◆ WORK INSTRUCTIONS:
For this exercise, please reproduce the records below word for word, from the first line through the line with "unfold execFreezeHalt at e".

Saved entries
◆ ◆ ◆ ◆ ◆ ◆ ◆

theorem execFreezeAllMid_holds (hP : Closed P)  (h : Holds P s) (e : execFreezeAllMid s = .next s') : Holds P s' := by
  unfold execFreezeAllMid at e
  exact next_holds (by simp (maxDischargeDepth := 40) [hP, h]) e

theorem execFreezeHalt_holds (hP : Closed P)  (h : Holds P s) (e : execFreezeHalt s = .next s') : Holds P s' := by
  unfold execFreezeHalt at e
  exact next_holds (by simp (maxDischargeDepth := 40) [hP, h]) e

theorem execRackdataRead_holds (hP : Closed P)  (h : Holds P s) (e : execRackdataRead s = .next s') : Holds P s' := by
  unfold execRackdataRead at e
  exact next_holds (by simp (maxDischargeDepth := 40) [hP, h]) e

theorem execTapReset_holds (hP : Closed P)  (h : Holds P s) (e : execTapReset s = .next s') : Holds P s' := by
  unfold execTapReset at e
  exact next_holds (by simp (maxDischargeDepth := 40) [hP, h]) e

theorem execExtest_holds (hP : Closed P) (bits : List Bool) (h : Holds P s) (e : execExtest bits s = .next s') : Holds P s' := by
  unfold execExtest at e
  exact next_holds (by simp (maxDischargeDepth := 40) [hP, h]) e

theorem execSamplePreload_holds (hP : Closed P) (bits : List Bool) (h : Holds P s) (e : execSamplePreload bits s = .next s') : Holds P s' := by
  unfold execSamplePreload at e
  exact next_holds (by simp (maxDischargeDepth := 40) [hP, h]) e

theorem execIdcode_holds (hP : Closed P)  (h : Holds P s) (e : execIdcode s = .next s') : Holds P s' := by
  unfold execIdcode at e
  exact next_holds (by simp (maxDischargeDepth := 40) [hP, h]) e

theorem execRegacc_holds (hP : Closed P) (wr : Bool) (pg off : Nat) (data : Word) (h : Holds P s) (e : execRegacc wr pg off data s = .next s') : Holds P s' := by
  unfold execRegacc at e
  split at e
  · cases e
  · exact next_holds (by simp (maxDischargeDepth := 40) [hP, h]) e

theorem execFrzScan_holds (hP : Closed P)  (h : Holds P s) (e : execFrzScan s = .next s') : Holds P s' := by
  unfold execFrzScan at e
  exact next_holds (by simp (maxDischargeDepth := 40) [hP, h]) e

theorem execFrzRead_holds (hP : Closed P) (addr : Nat) (h : Holds P s) (e : execFrzRead addr s = .next s') : Holds P s' := by
  unfold execFrzRead at e
  exact next_holds (by simp (maxDischargeDepth := 40) [hP, h]) e

theorem execBypass_holds (hP : Closed P) (code : Fin 64) (h : Holds P s) (e : execBypass s code = .next s') : Holds P s' := by
  unfold execBypass at e
  exact next_holds (by simp (maxDischargeDepth := 40) [hP, h]) e

theorem execSnsopenRelease_holds (hP : Closed P) (n : Fin 8) (h : Holds P s) (e : execSnsopenRelease n s = .next s') : Holds P s' := by
  unfold execSnsopenRelease at e
  exact next_holds (by simp (maxDischargeDepth := 40) [hP, h]) e

theorem execPhaseAdcSample_holds (hP : Closed P) (k : Fin 24) (code : Int) (h : Holds P s) (e : execPhaseAdcSample k code s = .next s') : Holds P s' := by
  unfold execPhaseAdcSample at e
  exact next_holds (by simp (maxDischargeDepth := 40) [hP, h]) e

◆ ◆ ◆ ◆ ◆ ◆ ◆

◆ EXERCISE SOLUTION:
theorem execFreezeAllMid_holds (hP : Closed P)  (h : Holds P s) (e : execFreezeAllMid s = .next s') : Holds P s' := by
  unfold execFreezeAllMid at e
  exact next_holds (by simp (maxDischargeDepth := 40) [hP, h]) e

theorem execFreezeHalt_holds (hP : Closed P)  (h : Holds P s) (e : execFreezeHalt s = .next s') : Holds P s' := by
  unfold execFreezeHalt at e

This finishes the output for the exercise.